The Ultimate Pre-B Day To-Do List:
- Set up the crib/bassinet
- Wash baby clothes – at least the ones you’re going to need in the first week. I recommend waiting on the other sizes and going mainly for the newborn size. If you don’t know the sex of your baby (like we don’t), either wash both boy and girl clothes, or just the gender-neutral ones. Keep tags on all new clothes (if possible) until after your baby is here.
- Stock your freezer and fridge – not just with groceries but meals! Don’t forget to stock the pantry with easy-to-make boxed meals and breakfast cereals. It’s all about simplifying!
- Create your birth plan and make several copies, but read and prepare for anything.
- Create your backup plans – these are the life plans surrounding the birth.
- Who will the kids/pets stay with?
- Who will take you to the hospital?
- If your spouse is working, what will you do?
- Arrange school pick-ups and notifications.
- Who’s coming to help, and when? How are they getting here?
- Organize the help – you’ll have lots of offers, so take them! Arrange for meals to be brought in, child care, and help with cleaning or daily life if needed.
- Research and take childbirth classes – usually 8 weeks in advance.
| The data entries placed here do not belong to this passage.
-- ==== Sys2Proof/WellFormed.lean ====
section
/-! DEFINITION. Which terms of `Instr` some command word stands for. -/

namespace Sys2Proof

/-- A reserved-`OP` term has an `OP` in 0x8 to 0xF, and a reserved-`RSV` term an `RSV` that is not 0 (30_encoding.md R49). -/
def Instr.inRow : Instr → Bool
  | .init _ => true
  | .predict _ _ _ => true
  | .update _ _ _ _ _ => true
  | .full _ => true
  | .timestamp _ => true
  | .recover _ => true
  | .specUpdate _ => true
  | .retire _ => true
  | .reservedOp op _ => decide (8 ≤ op.toNat)
  | .reservedRsv rsv _ _ => decide (rsv ≠ 0)

/-- Every operand fits the field that carries it (R47). -/
def Instr.fits (p : PortWidths) : Instr → Bool
  | .init core => decide (core < 2 ^ p.cidW)
  | .predict core hist addr =>
    decide (core < 2 ^ p.cidW) && decide (hist < 2 ^ p.histW) && decide (addr < 2 ^ p.addrW)
  | .update core _ _ hist addr =>
    decide (core < 2 ^ p.cidW) && decide (hist < 2 ^ p.histW) && decide (addr < 2 ^ p.addrW)
  | .full core => decide (core < 2 ^ p.cidW)
  | .timestamp core => decide (core < 2 ^ p.cidW)
  | .recover core => decide (core < 2 ^ p.cidW)
  | .specUpdate core => decide (core < 2 ^ p.cidW)
  | .retire core => decide (core < 2 ^ p.cidW)
  | .reservedOp _ core => decide (core < 2 ^ p.cidW)
  | .reservedRsv _ _ core => decide (core < 2 ^ p.cidW)

/-- A term some word of these widths stands for. A `CORE` at or above `NUM_CORES` that fits its field is a well-formed command
that faults (R55; 60_exceptions.md R89). -/
def Instr.wf (p : PortWidths) (i : Instr) : Bool := i.inRow && i.fits p

end Sys2Proof
end

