-- ==== Sys2Proof/Machine/Operands.lean ====
section
/-! DEFINITION. What a command's fields select: the table indexer, the history inputs, the row of the SRAM, and the header
that `precheck` reads (40_lookup.md R57, R60; 20_memory.md R30; 60_exceptions.md R91). -/

namespace Sys2Proof.Machine

/-- The table indexer: `(addr >> 2) & (2^H - 1)` (R57). -/
def index (H : Nat) (addr : Addr) : Nat := (addr >>> 2) &&& (2 ^ H - 1)

/-- `x_i(hist)`: +1 if `HIST[HIST_W-1-i]` is 1, else -1 (R60). -/
def histSign (histW : Nat) (hist : Hist) (i : Nat) : Int := if hist.testBit (histW - 1 - i) then 1 else -1

/-- The row of `T[c][j]` in the entry SRAM, `c * 2^H + j` (R30). -/
def rowOf (H c j : Nat) : Nat := c * 2 ^ H + j

/-- The row a command with this `CORE` and `ADDR` selects. -/
def commandRow (cfg : Config) (core : CoreId) (addr : Addr) : Nat := rowOf cfg.H core (index cfg.H addr)

/-- The header of a command: its code (R48), its `RSV` and its `CORE`. -/
def headerOf : Instr → Header
  | .init core => ⟨0x0, 0, core⟩
  | .predict core _ _ => ⟨0x1, 0, core⟩
  | .update core _ _ _ _ => ⟨0x2, 0, core⟩
  | .full core => ⟨0x3, 0, core⟩
  | .timestamp core => ⟨0x4, 0, core⟩
  | .recover core => ⟨0x5, 0, core⟩
  | .specUpdate core => ⟨0x6, 0, core⟩
  | .retire core => ⟨0x7, 0, core⟩
  | .reservedOp op core => ⟨op, 0, core⟩
  | .reservedRsv rsv op core => ⟨op, rsv, core⟩

/-- The commands that carry a core: PREDICT, UPDATE, FULL and the four hooks (60_exceptions.md R89: "every
command except INIT"). -/
def carriesCore : Instr → Bool
  | .predict _ _ _ => true
  | .update _ _ _ _ _ => true
  | .full _ => true
  | .timestamp _ => true
  | .recover _ => true
  | .specUpdate _ => true
  | .retire _ => true
  | .init _ => false
  | .reservedOp _ _ => false
  | .reservedRsv _ _ _ => false

end Sys2Proof.Machine
end

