-- ==== Sys2Proof/Machine/Training.lean ====
section
/-! DEFINITION. UPDATE (41_training.md). -/

namespace Sys2Proof.Machine

/-- UPDATE (R75): with `COND = 1`, one atomic read-modify-write of the selected Entry by the trainer; with `COND = 0`, nothing.
The fault checks apply to both. -/
def execUpdate (core : CoreId) (outcome cond : Bool) (hist : Hist) (addr : Addr) (s : State) :
    Host.Outcome State Fault Refusal :=
  runCommand ⟨0x2, 0, core⟩ s fun s =>
    if cond then
      match sramRead s (commandRow s.cfg core addr) with
      | some e =>
        .next (respond false false (sramWrite s (commandRow s.cfg core addr) (train s.cfg.histW s.cfg.theta e hist outcome)))
      | none => .fault .tablesAbsent
    else answerZero s

end Sys2Proof.Machine
end

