-- ==== Sys2Proof/Machine/Core.lean ====
section
/-! DEFINITION. The machine as the host runs it. -/

def Sys2Proof.core : Host.Core := { State := Sys2Proof.Machine.State, Fault := Sys2Proof.Machine.Fault, Refusal := Sys2Proof.Machine.Refusal, step := Sys2Proof.Machine.step, reset := Sys2Proof.Machine.State.reset }
end

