/-- Settles O36, by the three responses a command can deliver. -/
theorem responseFollowsItsLayout : Obligations.ResponseFollowsItsLayout := by
  intro i s t hi h
  obtain ⟨c, hp, hrsp⟩ | ⟨hp, ⟨core, hist, addr, e, rfl, he, hrsp⟩ | ⟨hne, hrsp⟩⟩ := exec_next_rsp (Instr.inRow_of_wf hi) h
  all_goals
    obtain ⟨v, hv, h5, h6, h7, hfull, hfault, htaken⟩ := rspWord_fields hrsp
    refine ⟨v, hv, h5, h6, h7, hfull, fun c' hc' => ?_, fun hpass => ?_⟩
  case inl.refine_1 =>
    cases hp.symm.trans hc'
    exact ⟨hfault, htaken⟩
  case inl.refine_2 => cases hp.symm.trans hpass
  case inr.inl.refine_1 => cases hp.symm.trans hc'
  case inr.inl.refine_2 =>
    refine ⟨hfault, fun hne => absurd rfl (hne core hist addr), ?_⟩
    rintro _ _ _ e' ⟨⟩ he'
    cases he.symm.trans he'
    exact htaken
  case inr.inr.refine_1 => cases hp.symm.trans hc'
  case inr.inr.refine_2 => exact ⟨hfault, fun _ => htaken, fun core hist addr _ hi' => absurd hi' (hne core hist addr)⟩

end

namespace Sys2Proof.Machine

/-! The lookup: when two addresses alias (40_lookup.md R58), and the range of the score and of every partial sum of it
(R61 to R63). -/

/-- Two addresses select the same slot exactly when they agree on bits [H+1:2] (R58). -/
theorem index_eq_index_iff {H : Nat} {a b : Addr} :
    index H a = index H b ↔ ∀ k, 2 ≤ k → k < H + 2 → a.testBit k = b.testBit k := by
  constructor
  · intro h k hk hkH
    obtain ⟨j, rfl⟩ := Nat.exists_eq_add_of_le' hk
    have hj : j < H := Nat.lt_of_add_lt_add_right hkH
    simpa [testBit_index, hj] using congrArg (Nat.testBit · j) h
  · intro h
    refine Nat.eq_of_testBit_eq fun j => ?_
    rw [testBit_index, testBit_index]
    by_cases hj : j < H
    · rw [h (j + 2) (Nat.le_add_left 2 j) (Nat.add_lt_add_right hj 2)]
    · simp [hj]

section Fits
variable {H histW : Nat} {e : Entry} {hist : Hist} (he : e.fits H = true)
include he

theorem products_length_of_fits (histW : Nat) (hist : Hist) : (products histW e hist).length = H := by
  rw [products_length, (Entry.fits_iff.1 he).1]

/-- The bias and any `k` of the products sum to a number in [-128(k+1), 127 + 128k] (R63). -/
theorem partialSum_mem {part : List Int} (hpart : ∀ p ∈ part, p ∈ products histW e hist) :
    -128 * ((part.length : Int) + 1) ≤ e.bias + part.sum ∧ e.bias + part.sum ≤ 127 + 128 * (part.length : Int) := by
  obtain ⟨-, ⟨hlo, hhi⟩, -⟩ := Entry.fits_iff.1 he
  obtain ⟨hslo, hshi⟩ := sum_mem fun p hp => products_mem he p (hpart p hp)
  constructor <;> omega

/-- The range of the score (R62). -/
theorem score_mem : -128 * ((H : Int) + 1) ≤ score histW e hist ∧ score histW e hist ≤ 127 + 128 * (H : Int) := by
  simpa only [score, products_length_of_fits he] using partialSum_mem he fun _ hp => hp

end Fits

theorem accWMin_eq (H : Nat) : accWMin H = 8 + Nat.clog 2 (H + 1) := by
  rw [accWMin, ceilLog2_eq_clog (Nat.le_add_left 1 H)]

/-- What `ACC_W_MIN` is chosen for: a signed word of that width holds 128(H + 1) (R63). -/
theorem le_two_pow_of_accWMin_le {H n : Nat} (hn : accWMin H ≤ n) : 128 * ((H : Int) + 1) ≤ 2 ^ (n - 1) := by
  rw [accWMin_eq] at hn
  have h : 128 * (H + 1) ≤ 2 ^ (n - 1) :=
    calc 128 * (H + 1) ≤ 2 ^ 7 * 2 ^ Nat.clog 2 (H + 1) := Nat.mul_le_mul_left _ (Nat.le_pow_clog one_lt_two _)
      _ = 2 ^ (7 + Nat.clog 2 (H + 1)) := (Nat.pow_add _ _ _).symm
      _ ≤ 2 ^ (n - 1) := Nat.pow_le_pow_right two_pos (by omega)
  exact_mod_cast h

section Accumulator
variable {H n histW : Nat} {e : Entry} {hist : Hist} (he : e.fits H = true) (hn : accWMin H ≤ n)
include he hn
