-- ==== Sys2Proof/Syntax.lean ====
section
/-! DEFINITION. The operations of the block as syntax: one constructor per row of `spec/opcode_table.json`, with the
operands the spec gives it (`30_encoding.md` rules R71 to R77). -/

namespace Sys2Proof

/-- The fifteen operations. The constructor's docstring names the row, its format and its rule. -/
inductive Instr where
  /-- LATCH, SEQ `10000p`; `p` = 0 is LATCH.0, `p` = 1 is LATCH.1 (R103). -/
  | latch (p : BitVec 1)
  /-- SETTLE `k`, SEQ `0kkkk0` (R104). Its operand `DATA` is an input port (R19), read from the state. -/
  | settle (k : BitVec 4)
  /-- STROBE `k`, SEQ `0kkkk1`, `k` not 15 (R105). -/
  | strobe (k : BitVec 4)
  /-- STROBE_PUSH, SEQ `011111` (R107, R108). -/
  | strobePush
  /-- ENABLE, pseudo-format CTRL: 1 is written to `CTRL.EN` (R117). -/
  | enable
  /-- ENTER, pseudo-format ENTRY: the Publisher's invocation begins (R133). -/
  | enter
  /-- TAKE, PUB with `PENDING` = 1 (R131). -/
  | take
  /-- RETURN, PUB with `PENDING` = 0 (R134). -/
  | ret
  /-- `currentState()`, FN `00` (R145). -/
  | currentState
  /-- `toSingleStick(state, pad)`, FN `01` (R154). -/
  | toSingleStick (stateIn : Word) (pad : Pad)
  /-- `toDualLeft(state, pad)`, FN `10` (R158). -/
  | toDualLeft (stateIn : Word) (pad : Pad)
  /-- `toDualRight(state, pad)`, FN `11` (R161). -/
  | toDualRight (stateIn : Word) (pad : Pad)
  /-- `bitPosition(pad, button)`, PRIM `00` (R86). -/
  | bitPosition (pad : Pad) (button : ButtonCode)
  /-- `bitMask(pad, button)`, PRIM `01` (R88). -/
  | bitMask (pad : Pad) (button : ButtonCode)
  /-- `extractAndRelocate(state, pad, button, target)`, PRIM `10` (R90). -/
  | extractAndRelocate (stateIn : Word) (pad : Pad) (button : ButtonCode) (target : Position)
deriving DecidableEq, Repr, Inhabited

end Sys2Proof
end

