-- ==== Sys2Proof/Machine/Dispatch.lean ====
section
/-! DEFINITION. One arm per row of the opcode table. -/

namespace Sys2Proof.Machine

def exec (i : Instr) (s : State) : Host.Outcome State Fault Refusal :=
  match i with
  | .latch p => Sys2Proof.Machine.execLatch p s
  | .settle k => Sys2Proof.Machine.execSettle k s
  | .strobe k => Sys2Proof.Machine.execStrobe k s
  | .strobePush => Sys2Proof.Machine.execStrobePush s
  | .enable => Sys2Proof.Machine.execEnable s
  | .enter => Sys2Proof.Machine.execEnter s
  | .take => Sys2Proof.Machine.execTake s
  | .ret => Sys2Proof.Machine.execRet s
  | .currentState => Sys2Proof.Machine.execCurrentState s
  | .toSingleStick stateIn pad => Sys2Proof.Machine.execToSingleStick stateIn pad s
  | .toDualLeft stateIn pad => Sys2Proof.Machine.execToDualLeft stateIn pad s
  | .toDualRight stateIn pad => Sys2Proof.Machine.execToDualRight stateIn pad s
  | .bitPosition pad button => Sys2Proof.Machine.execBitPosition pad button s
  | .bitMask pad button => Sys2Proof.Machine.execBitMask pad button s
  | .extractAndRelocate stateIn pad button target => Sys2Proof.Machine.execExtractAndRelocate stateIn pad button target s

end Sys2Proof.Machine
end

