-- ==== Sys2Proof/Tests/Slice0.lean ====
section
/-! SUPPORT. The model's own tests. Expected results are those of `95_test_vectors.md` and of the rules' examples; words are
written out from the patterns of `30_encoding.md`. The witnesses at the end show, for each statement with hypotheses, a state and operands
that meet them. -/

namespace Sys2Proof.Tests

open Sys2Proof.Machine Sys2Proof.Safety

/-! ### Helpers -/

/-- Disabled and initialised on pins 2 to 5, ready for ENABLE. -/
def ready : State :=
  { State.reset with
    irqEn := true, config := { dataBase := 2, clkBase := 4, period := { num := 1, den := 34000 } },
    initDone := { dataBase := true, clkBase := true, period := true, program := true, cell := true } }

/-- Enabled, at a position, with a shift register. -/
def enabledAt (phase : Phase) (sr : Word) : State := { ready with en := true, phase := phase, sr := sr }

/-- Enabled with words queued and an invocation in progress. -/
def inside (fifo : List Word) : State := { enabledAt 32 0 with fifo := fifo, pubActive := true }

/-- A state with the events to come. -/
def before (s : State) (es : List Event) : State := { s with sched := es }

/-- The next state, if there is one. -/
def after (o : Host.Outcome State Fault Refusal) : Option State :=
  match o with
  | .next s => some s
  | .fault _ => none
  | .refused _ => none

/-- The reason of a refusal, if it is one. -/
def reason (o : Host.Outcome State Fault Refusal) : Option Refusal :=
  match o with
  | .next _ => none
  | .fault _ => none
  | .refused r => some r

/-! ### Well-formedness: one ill-formed term for each check -/

theorem test_wf_strobe : (Instr.strobe 14).wf = true ∧ (Instr.strobe 15).wf = false := by decide

theorem test_wf_params_default : Params.default.wf = true := by decide

theorem test_wf_fifo_depth : (Params.wf { Params.default with fifoDepth := 0 }) = false := by decide

theorem test_wf_sources_distinct :
    SsSrc.admissible { button0 := .buttonB, button1 := .buttonA, button2 := .buttonB, button3 := .buttonX } = false := by decide

theorem test_wf_sources_no_direction :
    SsSrc.admissible { button0 := .buttonB, button1 := .up, button2 := .buttonY, button3 := .buttonX } = false := by decide

/-! ### Decoding: words written out bit by bit (R73 to R76) -/

theorem test_decode_latch : decode (.seq 0b100000#6) = .ok (.latch 0) ∧ decode (.seq 0b100001#6) = .ok (.latch 1) := by decide

theorem test_decode_settle : decode (.seq 0b000000#6) = .ok (.settle 0) ∧ decode (.seq 0b011110#6) = .ok (.settle 15) := by decide

theorem test_decode_strobe : decode (.seq 0b001001#6) = .ok (.strobe 4) ∧ decode (.seq 0b011101#6) = .ok (.strobe 14) := by decide

theorem test_decode_strobe_push : decode (.seq 0b011111#6) = .ok .strobePush := by decide
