-- ==== Sys2Proof/Word.lean ====
section
/-! DEFINITION. The two word types of the block: 32-bit registers (decision D2) and memory bytes (R60). -/

namespace Sys2Proof

/-- A 32-bit register value (R24) or memory address `Addr32` (R60). -/
abbrev Word := BitVec 32

/-- One byte of memory, the unit of every engine access (R68). -/
abbrev Byte := BitVec 8

end Sys2Proof
end

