-- ==== Sys2Proof/Machine/Step.lean ====
section
/-! DEFINITION. One step of the whole machine. -/

namespace Sys2Proof.Machine

/-- One step: the next pending event of the outside world, or, with none pending, the engine's move. -/
def step (s : State) : Host.Outcome State Fault Refusal :=
  match s.inputs with
  | []        => engineStep s
  | x :: rest => takeInput x { s with inputs := rest }

/-- `s` with the instruction of the `nbits` bits of `w` where the machine fetches its next instruction: a command word in
CMD, started, or a packet header in the stream of a DECODE whose body is running. The next step runs exactly it. -/
def State.withFetchWord (s : State) (nbits w : Nat) : State :=
  if nbits = 8 then placePacket (BitVec.ofNat 8 w) s else placeCommand (BitVec.ofNat 32 w) s

end Sys2Proof.Machine
end

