-- ==== Sys2Proof/Tests/Slice0.lean ====
section
/-! SUPPORT. Small tests, each with its expected result taken from spec/95_test_vectors.md or spec/30_encoding.md, and the
witnesses: for every statement with hypotheses, a concrete state that meets them. -/

namespace Sys2Proof.Machine.Tests

open Sys2Proof Sys2Proof.Machine

-- A kernel evaluation waits for everything above it, so many at once would hold many threads.
set_option Elab.async false

/-! ### Well-formedness and decoding -/

theorem test_raw_0_is_ill_formed : (Instr.raw 0).wf = false := by decide
theorem test_raw_129_is_ill_formed : (Instr.raw 129).wf = false := by decide
theorem test_run_0_is_ill_formed : (Instr.run 0).wf = false := by decide
theorem test_run_129_is_ill_formed : (Instr.run 129).wf = false := by decide
theorem test_raw_128_is_well_formed : (Instr.raw 128).wf = true := by decide
theorem test_run_1_is_well_formed : (Instr.run 1).wf = true := by decide

/-- L1-5: 0x7E is RAW 127. -/
theorem test_decode_raw : decode (.header 0b01111110#8) = .ok (.raw 127) := by decide
/-- L1-5: 0x81 is RUN 2. -/
theorem test_decode_run : decode (.header 0b10000001#8) = .ok (.run 2) := by decide
/-- 30_encoding.md: the command words. -/
theorem test_decode_decode : decode (.command 0b00000000000000000000000000000001#32) = .ok .decode := by decide
theorem test_decode_encode : decode (.command 0b00000000000000000000000000000010#32) = .ok .encode := by decide
theorem test_decode_scale : decode (.command 0b00000000000000000000000000000011#32) = .ok .scale := by decide
/-- K3: low byte 1, but not the whole word. -/
theorem test_decode_illegal : decode (.command 0x00000101#32) = .error (.illegalCommand 0x00000101#32) := by decide

/-! ### States for the tests -/

/-- What a step that goes on leaves, seen through `f`. -/
def seen {α : Type} (f : State → α) : Host.Outcome State Fault Refusal → Option α
  | .next t    => some (f t)
  | .fault _   => none
  | .refused _ => none

/-- ERROR, IN_USED, OUT_USED and PIX_DONE as numbers. -/
def report (t : State) : ErrorCode × Nat × Nat × Nat := (t.error, t.inUsed.toNat, t.outUsed.toNat, t.pixDone.toNat)

/-- Registers of the L2 tables: an image at 0x1000, a stream at 0x100, a destination at 0x2000. -/
def setUp (w h b srcLen dstLen : Word) (mem : Memory) : State :=
  { State.reset with
    width := w, height := h, bytesPP := b, pixBase := 0x1000, srcBase := 0x100, srcLen := srcLen,
    dstBase := 0x2000, dstLen := dstLen, mem := mem }

/-- Memory with bytes from an address on. -/
def bytesAt (a : Nat) (bs : List Byte) (m : Memory) : Memory := m.writeBytes a bs

/-- L2.2's pixel buffer, pre-filled with EE, and a stream. -/
def stream (n : Nat) (bs : List Byte) : Memory := bytesAt 0x1000 (List.replicate n 0xEE) (bytesAt 0x100 bs [])

/-- A DECODE in its body at the first header of DV1's stream, 4×1, B = 1. -/
def decoding : State := beginBody .decode { setUp 4 1 1 5 0 (stream 4 [0x03, 0x0A, 0x0B, 0x0C, 0x0D]) with cmd := 1 }

/-- The same, at its start. -/
def decodeStarted : State := commandStart 1 (setUp 4 1 1 5 0 (stream 4 [0x03, 0x0A, 0x0B, 0x0C, 0x0D]))

/-- An ENCODE of EV21's image at its start and in its body. -/
def encodeStarted : State := commandStart 2 (setUp 3 2 1 0 12 (bytesAt 0x1000 [0x10, 0x20, 0x30, 0x30, 0x30, 0x40] []))
def encoding : State := beginBody .encode encodeStarted

/-- A SCALE of SV1 at its start and in its body. -/
def scaleStarted : State :=
  commandStart 3 { setUp 2 2 1 0 9 (bytesAt 0x1000 [0x11, 0x22, 0x33, 0x44] []) with newWidth := 3, newHeight := 3 }
def scaling : State := beginBody .scale scaleStarted

/-! ### The instructions -/

/-- DV1's packet. -/
theorem test_raw_copies :
    seen (fun t => (t.mem.readBytes 0x1000 4, t.work.inpos, t.work.pix)) (exec (.raw 4) decoding) =
      some ([0x0A, 0x0B, 0x0C, 0x0D], 5, 4) := by decide +kernel
/-- DV8: a short payload writes nothing. -/
theorem test_raw_short_payload :
    seen (fun t => (report t, t.mem.readBytes 0x1000 4)) (exec (.raw 4) { decoding with srcLen := 3 }) =
      some ((.unexpectedEndOfStream, 0, 0, 0), [0xEE, 0xEE, 0xEE, 0xEE]) := by decide +kernel
/-- DV2's packet. -/
theorem test_run_repeats :
    seen (fun t => (t.mem.readBytes 0x1000 4, t.work.inpos, t.work.pix))
      (exec (.run 4) { decoding with srcLen := 2, mem := stream 4 [0x83, 0x07] }) =
      some ([0x07, 0x07, 0x07, 0x07], 2, 4) := by decide +kernel
/-- DV9: count 5 overflows 4 pixels. -/
theorem test_run_overflow :
    seen (fun t => (report t, t.mem.readBytes 0x1000 4)) (exec (.run 5) { decoding with srcLen := 2 }) =
      some ((.pixelCountOverflow, 0, 0, 0), [0xEE, 0xEE, 0xEE, 0xEE]) := by decide +kernel
/-- DV3. -/
theorem test_decode_two_packets :
    seen (fun t => (report t, t.mem.readBytes 0x1000 12))
      (exec .decode (setUp 2 2 3 11 0
        (stream 12 [0x81, 0x01, 0x02, 0x03, 0x01, 0xAA, 0xBB, 0xCC, 0xDD, 0xEE, 0xFF]))) =
      some ((.success, 11, 0, 4),
        [0x01, 0x02, 0x03, 0x01, 0x02, 0x03, 0xAA, 0xBB, 0xCC, 0xDD, 0xEE, 0xFF]) := by decide +kernel
/-- DV15. -/
theorem test_decode_stream_ends :
    seen (fun t => (report t, t.mem.readBytes 0x1000 4))
      (exec .decode (setUp 4 1 1 7 0 (stream 4 [0x00, 0x01, 0x00, 0x02, 0x80, 0x03, 0x00]))) =
      some ((.unexpectedEndOfStream, 6, 0, 3), [0x01, 0x02, 0x03, 0xEE]) := by decide +kernel
/-- EV21: a run across the row boundary, and the look-ahead before it. -/
theorem test_encode_run_and_raw :
    seen (fun t => (report t, t.mem.readBytes 0x2000 8)) (step encodeStarted) =
      some ((.success, 0, 7, 6), [0x01, 0x10, 0x20, 0x82, 0x30, 0x00, 0x40, 0x00]) := by decide +kernel
/-- EV23: the second packet does not fit. -/
theorem test_encode_overflow :
    seen (fun t => (report t, t.mem.readBytes 0x2000 4))
      (exec .encode (setUp 4 1 1 0 3 (bytesAt 0x1000 [0xA1, 0xA1, 0xB2, 0xC3] []))) =
      some ((.outputOverflow, 0, 2, 2), [0x81, 0xA1, 0x00, 0x00]) := by decide +kernel
/-- SV1, with the registers of R205. -/
theorem test_scale_up :
    seen (fun t => (report t, t.mem.readBytes 0x2000 9, [t.width, t.height, t.pixBase, t.dstBase, t.dstLen]))
      (step scaleStarted) =
      some ((.success, 0, 9, 9), [0x11, 0x22, 0x22, 0x33, 0x44, 0x44, 0x33, 0x44, 0x44], [3, 3, 0x2000, 0x1000, 4]) := by
  decide +kernel
/-- SV10: narrower and higher at once. -/
theorem test_scale_down_and_up :
    seen (fun t => (report t, t.mem.readBytes 0x2000 6))
      (exec .scale { setUp 3 2 1 0 6 (bytesAt 0x1000 [0x10, 0x11, 0x12, 0x13, 0x14, 0x15] []) with
        newWidth := 2, newHeight := 3 }) =
      some ((.success, 0, 6, 6), [0x11, 0x12, 0x14, 0x15, 0x14, 0x15]) := by decide +kernel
- Schedule a tour of the hospital and get acquainted with its policies and procedures to avoid surprises. This is also a great time to arrange admission and skip paperwork during contractions or your afterbirth exhaustion.
- Pack your hospital bag.
- Bring hospital snacks for you and your parenting partner
- Review labor stages and relief methods.
- Post phone numbers for doctors, the hospital, and advice lines in a visible location, and program them into your phones.
- Practice for labor as best as you can.
- Research insurance policies and what you need to do to add the new baby.
- Create a list of names (sometimes the one you picked out just doesn’t fit, so have some backups).
- Put a few towels in your car in case your water breaks before you get to the hospital.
- Be familiar with where your hospital is and possible alternate routes. Stay tuned to traffic and weather forecasts as you get closer to B-day to avoid timely detours or getting lost.
- Have your car seat ready to go, either installed or just accessible in a hurry.
If you get this all done and still have the itch to clean, rearrange, or refinish, go for it. Just remember to take it easy and rest often. As a rule of thumb I always ask myself “Is my husband going to flip if he finds out I’ve done this?” if the answer is YES, I try to restrain myself because it usually means I shouldn’t be doing it while 9 + months pregnant. If you really want to do it anyway, at least give him the courtesy of alerting him beforehand and inviting him to join you.